Let's note $c$ the number of coins in each bags.

Then we can easily deduce that the total number of coins $t$ in the chest is :

$$t = b*c$$

Furthermore we have $b>1,c>1$ as a condition.

Now the problem here is that if the King gives $t$ then we end up with one equation with two variables, meaning there can be multiple solutions :

For example, let say the King says "There is $180$ coins in the chest" which is $t=180$, now we end up with the following equation :

$$180 = b*c$$

For which there is multiple $(b,c)$ solutions :

$$(2,90),(3,60),(4,45), (5,36),(6,30),(9,20),(10,18),(12,15),(15,12),(18,10),(20,9,(30,6),(36,5),(45,4),(60,3),(90,2)$$

Here I chose $180$ to show there could be a lot of solutions.

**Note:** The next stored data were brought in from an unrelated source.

/-- With no error placed, none is met. -/
theorem State.meetPlaced_none (s : State) (h : s.pal.latent = []) : s.meetPlaced = s := by
  simp [State.meetPlaced, keepSome, h]
  rw [← h]

/-- All that an injection can change. -/
theorem State.placeError_eq (s : State) (i : Injection) : ∃ p c v, s.placeError i =
    { s with pal := p, checkPending := c, cr := { s.cr with irr := v } } := by
  unfold State.placeError; split
  · obtain ⟨_, _, c, v, h⟩ := State.meetError_eq s i
    exact ⟨_, c, v, h⟩
  · exact ⟨_, _, _, rfl⟩

/-- All that an access can change through an outstanding trigger. -/
theorem State.meetTrigger_eq (s : State) (d : Bool) (a : Word) (n : Nat) : ∃ p c v, s.meetTrigger d a n =
    { s with pal := p, checkPending := c, cr := { s.cr with irr := v } } := by
  unfold State.meetTrigger; split
  · exact ⟨_, _, _, rfl⟩
  · split
    · exact State.placeError_eq { s with pal := { s.pal with trigger := none } } _
    · exact ⟨_, _, _, rfl⟩

/-- Without an outstanding trigger an access changes nothing. -/
theorem State.meetTrigger_none {s : State} (h : s.pal.trigger = none) (d : Bool) (a : Word) (n : Nat) :
    s.meetTrigger d a n = s := by unfold State.meetTrigger; rw [h]

/-- All that a data reference can change beside its own effect. -/
theorem State.touch_eq (s : State) (a : Translation) : s.touch a =
    { s with
      dtc := (s.keepWalk a.walked).dtc
      pal := (s.touch a).pal
      checkPending := (s.touch a).checkPending
      cr := { s.cr with irr := (s.touch a).cr.irr } } := by
  have h : s.keepWalk a.walked = { s with dtc := (s.keepWalk a.walked).dtc } := by cases a.walked <;> rfl
  obtain ⟨p, c, v, e⟩ := State.meetTrigger_eq (s.keepWalk a.walked) true a.va a.size
  have e' : s.touch a = { s with dtc := (s.keepWalk a.walked).dtc, pal := p, checkPending := c, cr := { s.cr with irr := v } } := by
    unfold State.touch; rw [e, h]
  rw [e']

/-- Without an outstanding trigger a data reference leaves what the walker inserted, and nothing else. -/
theorem State.touch_noTrigger {s : State} (h : s.pal.trigger = none) (a : Translation) : s.touch a = s.keepWalk a.walked :=
  State.meetTrigger_none (by cases a.walked <;> exact h) _ _ _

@[simp] theorem State.touch_ip (s : State) (a : Translation) : (s.touch a).ip = s.ip := by rw [State.touch_eq]
@[simp] theorem State.touch_psr (s : State) (a : Translation) : (s.touch a).psr = s.psr := by rw [State.touch_eq]
@[simp] theorem State.touch_cfm (s : State) (a : Translation) : (s.touch a).cfm = s.cfm := by rw [State.touch_eq]
@[simp] theorem State.touch_grStatic (s : State) (a : Translation) : (s.touch a).grStatic = s.grStatic := by rw [State.touch_eq]
@[simp] theorem State.touch_grBank0 (s : State) (a : Translation) : (s.touch a).grBank0 = s.grBank0 := by rw [State.touch_eq]
@[simp] theorem State.touch_grBank1 (s : State) (a : Translation) : (s.touch a).grBank1 = s.grBank1 := by rw [State.touch_eq]
@[simp] theorem State.touch_grStacked (s : State) (a : Translation) : (s.touch a).grStacked = s.grStacked := by rw [State.touch_eq]
@[simp] theorem State.touch_fr (s : State) (a : Translation) : (s.touch a).fr = s.fr := by rw [State.touch_eq]
@[simp] theorem State.touch_pr (s : State) (a : Translation) : (s.touch a).pr = s.pr := by rw [State.touch_eq]
@[simp] theorem State.touch_br (s : State) (a : Translation) : (s.touch a).br = s.br := by rw [State.touch_eq]
@[simp] theorem State.touch_ar (s : State) (a : Translation) : (s.touch a).ar = s.ar := by rw [State.touch_eq]
@[simp] theorem State.touch_inService (s : State) (a : Translation) : (s.touch a).inService = s.inService := by rw [State.touch_eq]
@[simp] theorem State.touch_rse (s : State) (a : Translation) : (s.touch a).rse = s.rse := by rw [State.touch_eq]
@[simp] theorem State.touch_alat (s : State) (a : Translation) : (s.touch a).alat = s.alat := by rw [State.touch_eq]
@[simp] theorem State.touch_itr (s : State) (a : Translation) : (s.touch a).itr = s.itr := by rw [State.touch_eq]
@[simp] theorem State.touch_dtr (s : State) (a : Translation) : (s.touch a).dtr = s.dtr := by rw [State.touch_eq]
@[simp] theorem State.touch_itc (s : State) (a : Translation) : (s.touch a).itc = s.itc := by rw [State.touch_eq]
@[simp] theorem State.touch_rr (s : State) (a : Translation) : (s.touch a).rr = s.rr := by rw [State.touch_eq]
@[simp] theorem State.touch_pkr (s : State) (a : Translation) : (s.touch a).pkr = s.pkr := by rw [State.touch_eq]
@[simp] theorem State.touch_dbr (s : State) (a : Translation) : (s.touch a).dbr = s.dbr := by rw [State.touch_eq]
@[simp] theorem State.touch_ibr (s : State) (a : Translation) : (s.touch a).ibr = s.ibr := by rw [State.touch_eq]
@[simp] theorem State.touch_pmc (s : State) (a : Translation) : (s.touch a).pmc = s.pmc := by rw [State.touch_eq]
@[simp] theorem State.touch_pmd (s : State) (a : Translation) : (s.touch a).pmd = s.pmd := by rw [State.touch_eq]
@[simp] theorem State.touch_dahr (s : State) (a : Translation) : (s.touch a).dahr = s.dahr := by rw [State.touch_eq]
@[simp] theorem State.touch_dahs (s : State) (a : Translation) : (s.touch a).dahs = s.dahs := by rw [State.touch_eq]
@[simp] theorem State.touch_mem (s : State) (a : Translation) : (s.touch a).mem = s.mem := by rw [State.touch_eq]
@[simp] theorem State.touch_lastIp (s : State) (a : Translation) : (s.touch a).lastIp = s.lastIp := by rw [State.touch_eq]
@[simp] theorem State.touch_curBundle (s : State) (a : Translation) : (s.touch a).curBundle = s.curBundle := by rw [State.touch_eq]
@[simp] theorem State.touch_pmiPending (s : State) (a : Translation) : (s.touch a).pmiPending = s.pmiPending := by rw [State.touch_eq]
@[simp] theorem State.touch_initPending (s : State) (a : Translation) : (s.touch a).initPending = s.initPending := by rw [State.touch_eq]
@[simp] theorem State.touch_midGroup (s : State) (a : Translation) : (s.touch a).midGroup = s.midGroup := by rw [State.touch_eq]
@[simp] theorem State.touch_progress (s : State) (a : Translation) : (s.touch a).progress = s.progress := by rw [State.touch_eq]
@[simp] theorem State.touch_fresh (s : State) (a : Translation) : (s.touch a).fresh = s.fresh := by rw [State.touch_eq]
@[simp] theorem State.touch_dtc (s : State) (a : Translation) : (s.touch a).dtc = (s.keepWalk a.walked).dtc := by rw [State.touch_eq]

/-- An injection leaves the outstanding trigger as it is. -/
theorem State.placeError_trigger (s : State) (i : Injection) : (s.placeError i).pal.trigger = s.pal.trigger := by
  unfold State.placeError; split
  · unfold State.meetError State.pendCorrected
    by_cases h : i.severity = 0#2 <;> by_cases hb : bit s.cr.cmcv 16 = true <;> simp [h, hb, State.pend]
  · rfl

/-- A trigger that an access set off is spent, and one that it did not set off stays: the same access again does nothing. -/
theorem State.meetTrigger_twice (s : State) (d : Bool) (a : Word) (n : Nat) :
    (s.meetTrigger d a n).meetTrigger d a n = s.meetTrigger d a n := by
  cases h : s.pal.trigger with
  | none => rw [State.meetTrigger_none h, State.meetTrigger_none h]
  | some x =>
    by_cases hf : x.fires d a n s.cpl = true
    · refine State.meetTrigger_none ?_ d a n
      unfold State.meetTrigger; rw [h]; simp only [hf, if_true]
      exact State.placeError_trigger { s with pal := { s.pal with trigger := none } } _
    · have e : s.meetTrigger d a n = s := by unfold State.meetTrigger; rw [h]; simp [hf]
      rw [e, e]

/-- The second part of one reference changes nothing more. -/
theorem State.touch_twice (s : State) (a : Translation) : (s.touch a).touch { a with walked := none } = s.touch a :=
  State.meetTrigger_twice _ _ _ _
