/-- Vectors V2.12.62 to V2.12.76: reciprocal approximation (its special results) and conversion. -/
theorem test_fp_conversion : [
    runs (inF 0x00238A12200) (fp3 one three one) (fun t => t.ip == 0x1010),
    runs (inF 0x00238A12200) (pr 7 true (fp3 one plusZero one))
      (fun t => !t.prBit 7 && t.fpr 8 == inf && flags 0x8000 t),
    runs (inF 0x00238A12200) (pr 7 true (fp3 one inf one)) (fun t => !t.prBit 7 && f8 false 0 0 t),
    runs (inF 0x00238A12205) (pr 7 true (fr 8 false 5 5 (fp3 one three one)))
      (fun t => !t.prBit 7 && f8 false 5 5 t),
    runs (inF 0x000C0012200) (fp3 ⟨false, 0x10000, 0xA000000000000000⟩ one one)
      (fun t => f8 false 0x1003E 2 t && flags 0x40000 t),
    runs (inF 0x000C0012200) (fp3 ⟨false, 0x10000, 0xE000000000000000⟩ one one)
      (fun t => f8 false 0x1003E 4 t && flags 0x40000 t),
    runs (inF 0x000D0012200) (fp3 ⟨true, 0x10000, 0xA000000000000000⟩ one one)
      (fun t => f8 false 0x1003E (-2) t && flags 0x40000 t),
    runs (inF 0x000C0012200) (fp3 inf one one) (fun t => f8 false 0x1003E 0x8000000000000000 t && flags 0x2000 t),
    runs (inF 0x000C0012200) (fp3 ⟨false, 0x1003E, 0x8000000000000000⟩ one one)
      (fun t => f8 false 0x1003E 0x8000000000000000 t && flags 0x2000 t),
    runs (inF 0x000C8012200) (fp3 ⟨false, 0x1003E, 0x8000000000000000⟩ one one)
      (fun t => f8 false 0x1003E 0x8000000000000000 t && flags 0 t),
    runs (inF 0x000D8012200) (fp3 ⟨true, 0xFFFE, 0x8000000000000000⟩ one one)
      (fun t => f8 false 0x1003E 0 t && flags 0x40000 t),
    runs (inF 0x000E0012200) (sig3 (-1) 0 0) (f8 true 0xFFFF 0x8000000000000000),
    runs (inF 0x000E0012200) (sig3 5 0 0) (f8 false 0x10001 0xA000000000000000),
    runs (inF 0x000E0012200) (sig3 0 0 0) (f8 false 0 0),
    runs (inF 0x000E0012200) (sig3 0x8000000000000000 0 0) (f8 true 0x1003E 0x8000000000000000)].all id = true := by
  decide +kernel

/-- Vectors V2.12.77 to V2.12.94: transfers and status fields. -/
theorem test_fp_transfers : [
    runs (inM 0x0C708004200) (gr 2 0x123 base) (fun t => f8 false 0x1003E 0x123 t && t.psrBit Psr.mfl),
    runs (inM 0x0C748004200) (gr 2 0x2FFFF base) (f8 true 0xFFFF 0x8000000000000000),
    runs (inM 0x0C748004200) (gr 2 0xFFFFFFFFFFFC0000 base) (f8 false 0 0x8000000000000000),
    runs (inM 0x0C788004200) (gr 2 0xFFFFFFFFC0C00000 base) (f8 true 0x10001 0xC000000000000000),
    runs (inM 0x0C7C8004200) (gr 2 0x3FF0000000000000 base) (f8 false 0xFFFF 0x8000000000000000),
    runs (inM 0x0C708004200) (nat 2 base) (fun t => t.fpr 8 == natVal),
    runs (inM 0x08708010040) (fr 8 false 0x10001 0xE000000000000000 base) (fun t => t.gr 1 == ⟨0xE000000000000000, false⟩),
    runs (inM 0x08748010040) (fr 8 true 0x10001 0xC000000000000000 base) (fun t => t.gr 1 == ⟨0x30001, false⟩),
    runs (inM 0x08788010040) (fr 8 false 0x10001 0xE000000000000000 base) (fun t => t.gr 1 == ⟨0x40E00000, false⟩),
    runs (inM 0x087C8010040) (fr 8 false 0x10001 0xE000000000000000 base)
      (fun t => t.gr 1 == ⟨0x401C000000000000, false⟩),
    runs (inM 0x08708010040) (fr 8 false 0x1FFFE 0 base) (fun t => t.gr 1 == ⟨0, true⟩),
    runs (inM 0x08748010040) (fr 8 false 0x1FFFE 0 base) (fun t => t.gr 1 == ⟨0x1FFFE, true⟩),
    runs (inM 0x08708002040) base (fun t => t.gr 1 == ⟨0x8000000000000000, false⟩),
    runs (inF 0x00028000000) (fpsr 0x0009804C0274233F base) (flags 0),
    runs (inF 0x004240FE000) base (fun t => (fld t.ar.fpsr 19 7 : BitVec 7) == 0x4C && fld t.ar.fpsr 0 19 == (0x0033F : BitVec 19)),
    runs (inF 0x000240FE000) base (atVector 0x5400 0x30),
    runs (inF 0x00440000100) (fpsr 0x0009804C8270033F base) (fun t => t.ip == 0x1040),
    runs (inF 0x00440000100) (fpsr 0x0009804C8274033F base) (fun t => t.ip == 0x1010)].all id = true := by
  decide +kernel

/-! ### System instructions (section 2.13) and interruption delivery (section 2.14) -/

/-- PSR bits 5 to 0. -/
def um (t : State) : Nat := t.psr.toNat % 64

/-- Vectors V2.13.1 to V2.13.15: the user and system masks. -/
theorem test_processor_status : [
    runs (inM 0x00020000280) base (fun t => um t == 0x0A),
    runs (inM 0x00028000080) (psr 0x0A base) (fun t => um t == 0x08),
    runs (inM 0x00020000100) (psr 0x100000 base) (fun t => um t == 0 && t.ip == 0x1010),
    runs (inM 0x00020000100) base (fun t => um t == 4),
    runs (inM 0x00020000040) (psr 0x300000000 base) (atVector 0x5400 0x30),
    runs (inM 0x00020001000) base (atVector 0x5400 0x30),
    runs (inM 0x02148004000) (gr 2 0x3E base) (fun t => um t == 0x3E),
    runs (inM 0x02148004000) (gr 2 0x3F base) (atVector 0x5400 0x30),
    runs (inM 0x02148004000) (nat 2 base) (atVector 0x5600 0x10),
    runs (inM 0x02108000040) { base with psr := 0x0000101000002028 } (fun t => t.gr 1 == ⟨0x28, false⟩),
    runs (inM 0x00030100000) base (fun t => t.psrBit Psr.i),
    runs (inM 0x00038180000) (psr 0x4008 base) (fun t => !t.psrBit Psr.i && !t.psrBit Psr.ic && um t == 8),
    runs (inM 0x00030100000) (psr 0x300000000 base) (fun t => atVector 0x5400 0x10 t && !bit t.cr.ipsr Psr.i),
    runs (inM 0x01030000040) (psr 0x300000000 base) (atVector 0x5400 0x10),
    runs (inM 0x02128000040) (psr 0x300000000 base) (atVector 0x5400 0x10)].all id = true := by
  decide +kernel

/-- Vectors V2.13.25 to V2.13.40: hint registers, indirect registers, inserts, breaks, no-operations. -/
theorem test_system_registers : [
    runs (inM 0x0000D123500) base (fun t => t.dahr[2] == 0x234),
    runs (inM 0x020B8300040) (psr 0x300000000 (gr 3 0x103 base)) (fun t => t.gr 1 == ⟨Config.cpuid 3, false⟩),
    runs (inM 0x020B8300040) (gr 3 5 base) (atVector 0x5400 0x30),
    runs (inM 0x02080300040) (gr 3 0x6000000000000000 { base with rr := base.rr.set 3 0x131 })
      (fun t => t.gr 1 == ⟨0x131, false⟩),
    runs (inM 0x02080300040) (psr 0x300000000 base) (atVector 0x5400 0x10),
    runs (inM 0x020A8300040) (psr 0x300100000 (gr 1 9 (gr 3 4 { base with pmd := base.pmd.set 4 77 })))
      (fun t => t.gr 1 == ⟨0, false⟩),
    runs (inM 0x02170004000) (stopped base) illegal,
    runs (inM 0x02170004000) (stopped { base with psr := 0x0000140300000000 }) (fun t => t.ip == 0x5400
      && t.cr.isr.toNat % 0x10000 == 0x10),
    runs (inM 0x0000048D140) base (fun t => atVector 0x2C00 0 t && t.cr.iim == 0x12345),
    runs (inI 0x01000000000) base (fun t => t.cr.iim == 0x100000),
    runs (inM 0x00000000046) base (fun t => t.ip == 0x1010),
    runs (inM 0) base (fun t => atVector 0x2C00 0 t && t.cr.iim == 0),
    runs (inM 0x00008000000) base (fun t => t.ip == 0x1010 && t.settled == { base with fresh := t.fresh }.settled),
    runs (inM 0x0000C000000) base (fun t => t.ip == 0x1010),
    runs (inM 0x00180000000) base (fun t => t.ip == 0x1010),
    runs (inM 0x00188000000) base (fun t => t.ip == 0x1010),
    runs (inM 0x00198000000) base (fun t => t.ip == 0x1010),
    runs (inM 0x00110000000) base (fun t => t.ip == 0x1010),
    runs (inM 0x00118000000) base (fun t => t.ip == 0x1010)].all id = true := by
  decide +kernel

/-- R115, R117, R118, by hand: PMC7 is there on every processor and keeps its named fields, PMD0 and a name above the last
generic one are not; a running monitor counts the event that it selects. -/
theorem test_monitors :
    let on : State := psr 4 { base with pmc := (base.pmc.set 0 0).set 7 0x1201 }
    (base.pmcWrite 7 0xFFFFFFFFFFFFFFFF).pmcRead 7 = 0x000000070000FF7F ∧ base.pmdRead 0 = 0 ∧
    on.monitorEnabled 0x1201 = true ∧ (on.countEvent 0x12).ar = on.ar ∧
    (on.countEvent 0x13).pmd[7] = 0 ∧ (base.countEvent 0x12).pmc[0] = 1 := by
  refine ⟨?_, ?_, ?_, ?_, ?_, ?_⟩ <;> decide +kernel

/-- The common start of section 2.14, at slot `k`. -/
def common (k : BitVec 2) : State :=
  { State.reset with
    ip := 0x4000
    psr := 0x0000101308026008 ||| (k.zeroExtend 64 <<< 41)
    lastIp := 0x4000
    cr := { State.reset.cr with iva := 0x10000 } }
/-- The registers that delivery leaves: IP, ISR, IIP, IIPA and the slot saved in IPSR. -/
def delivered (ip isr iip iipa : Word) (slot : BitVec 2) (t : State) : Bool :=
  t.ip == ip && t.cr.isr == isr && t.cr.iip == iip && t.cr.iipa == iipa && fld t.cr.ipsr 41 2 == slot && t.ri == 0

/-- Vectors V2.14.1 to V2.14.12, V2.14.20: what faults and traps save and where they go. -/
theorem test_delivery : [
    runs (inI 0x00000001080) (common 1) (fun t => delivered 0x12C00 0x0000020000000000 0x4000 0x4000 1 t
      && t.cr.ipsr == 0x0000121308026008 && t.cr.iim == 0x42 && !bit t.cr.ifs 63 && t.psr == 0x0000001008020008
      && t.cfm == (common 1).cfm),
    runs (inB 0x00040000000) (stopped { common 2 with
        cr := { (common 2).cr with ipsr := 0x0000121308026008, iip := 0x4000 }
        psr := 0x0000041008020008 })
      (fun t => t.psr == 0x0000121308026008 && t.ip == 0x4000 && t.ri == 1),
    runs (inI 0x00000001080) { common 1 with psr := 0x0000121308020008 }
      (fun t => t.cr.iip == 0 && t.cr.ipsr == 0 && t.cr.iim == 0 && t.cr.isr == 0x0000028000000000
        && t.psr == 0x0000001008020008 && t.ip == 0x12C00),
    runs (inB 0x00000001080) (common 2) (fun t => delivered 0x12C00 0x0000040000000000 0x4000 0x4000 2 t
      && t.cr.iim == 0),
    runs (inX 0x10000000000 0x00000000040) (common 1) (fun t => delivered 0x12C00 0x0000020000000000 0x4000 0x4000 1 t
      && t.cr.iim == 0x2000000000000001),
    runs (inM 0x080C0300040) (nat 3 (common 0)) (fun t => delivered 0x15600 0x0000000400000010 0x4000 0x4000 0 t
      && t.cr.ifa == 0),
    runs (inM 0x00030100000) (common 2) (delivered 0x15400 0x0000040000000010 0x4000 0x4000 2),
    runs (inI 0x10000304040) (gr 2 3 (gr 3 4 (psr 0x10000000000 (common 2))))
      (fun t => delivered 0x16000 0x0000040000000008 0x4010 0x4000 0 t && bit t.cr.ipsr Psr.ss && t.gr 1 == ⟨7, false⟩),
    runs (inM 0x00008000000) (psr 0x10000000000 (common 0)) (delivered 0x16000 0x0000000000000008 0x4000 0x4000 1),
    runs (inX 0 0x0C000000040) (psr 0x10000000000 (common 1))
      (delivered 0x16000 0x0000020000000008 0x4010 0x4000 0),
    runs (inB 0x08000200000) (psr 0x10004000000 (common 2))
      (delivered 0x15F00 0x000004000000000C 0x5000 0x4000 0),
    runs (inM 0x080C0300040) { common 0 with psr := 0x0000101308020008 }
      (fun t => t.ip == 0x11400 && t.cr.iip == 0 && bit t.cr.isr 39)].all id = true := by
  decide +kernel

/-- A pending vector. -/
def pending (v : BitVec 8) (s : State) : State := s.pend v

/-- Vectors V2.14.13 to V2.14.19: external interrupts. -/
theorem test_external_interrupts : [
    (match step (pending 0x40 (common 1)) with
      | .next t => delivered 0x13000 0x0000020000000000 0x4000 0x4000 1 t
      | _ => false),
    runs (inM 0x02124100040) (pending 0x40 (pending 0x30 base))
      (fun t => t.gr 1 == ⟨0x40, false⟩ && !bit t.cr.irr 0x40 && bit t.cr.irr 0x30 && bit t.inService 0x40),
    runs (inM 0x02124100040) base (fun t => t.gr 1 == ⟨15, false⟩ && t.inService == base.inService),
    runs (inM 0x02164300000) { base with inService := 1 <<< 0x40 ||| 1 <<< 0x30 }
      (fun t => t.inService == 1 <<< 0x30),
    !(pending 0x40 { base with psr := 0 }).interruptPending,
    !(psr 0x4000 (pending 0x40 { base with cr := { base.cr with tpr := 0x40 } })).interruptPending,
    (psr 0x4000 (pending 0x50 { base with cr := { base.cr with tpr := 0x40 } })).interruptPending,
    (State.advanceTime { base with
      ar := { base.ar with itc := 0x1233 }
      cr := { base.cr with itm := 0x1234, itv := 0xEF } }).cr.irr == 1 <<< 0xEF].all id = true := by
  decide +kernel

/-- A procedure call's status and first return value. -/
def answers (r : PalReply) (status v1 : Int) : Bool :=
  match r with
  | .ok (p, _) => p.status == BitVec.ofInt 64 status && p.v1 == BitVec.ofInt 64 v1
  | .error _ => false

/-- Vectors V2.16.1 to V2.16.3: reserved indices and a procedure that is not provided. -/
theorem test_pal_indices : [answers (palProc 0 0 0 0 base) (-1) 0, answers (palProc 1024 0 0 0 base) (-1) 0].all id
    = true := by
  decide +kernel

/-- The state after a procedure call. -/
def palAfter (r : PalReply) (s : State) : State := match r with | .ok (_, t) => t | .error _ => s
/-- A recoverable register file error is injected and consumed (R1100). -/
noncomputable def injected : State := palAfter (palProc 276 0x349 0 0 base) base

There could also be no solution if the King says a prime number between $150$ and $200$, which are :

$$151, 157, 163, 167, 173, 179, 181, 191, 193, 197, 199$$

Because the number of bags and coins is an integer and any of those numbers cannot be the product of two integers greater than $1$, there is no solution for those numbers.

EDIT :

If I'd tell you the total of coins in the chest, you'd be able to tell me how >many bags the chest holds and how many coins each bag holds.

This means that the total number of coins gives a single $(b,c)$ solution. Which means :

  • $b=c$, or else $(b,c)$ and $(c,b)$ are two different solutions.

  • $b$ is a prime number, or else we could have more solutions.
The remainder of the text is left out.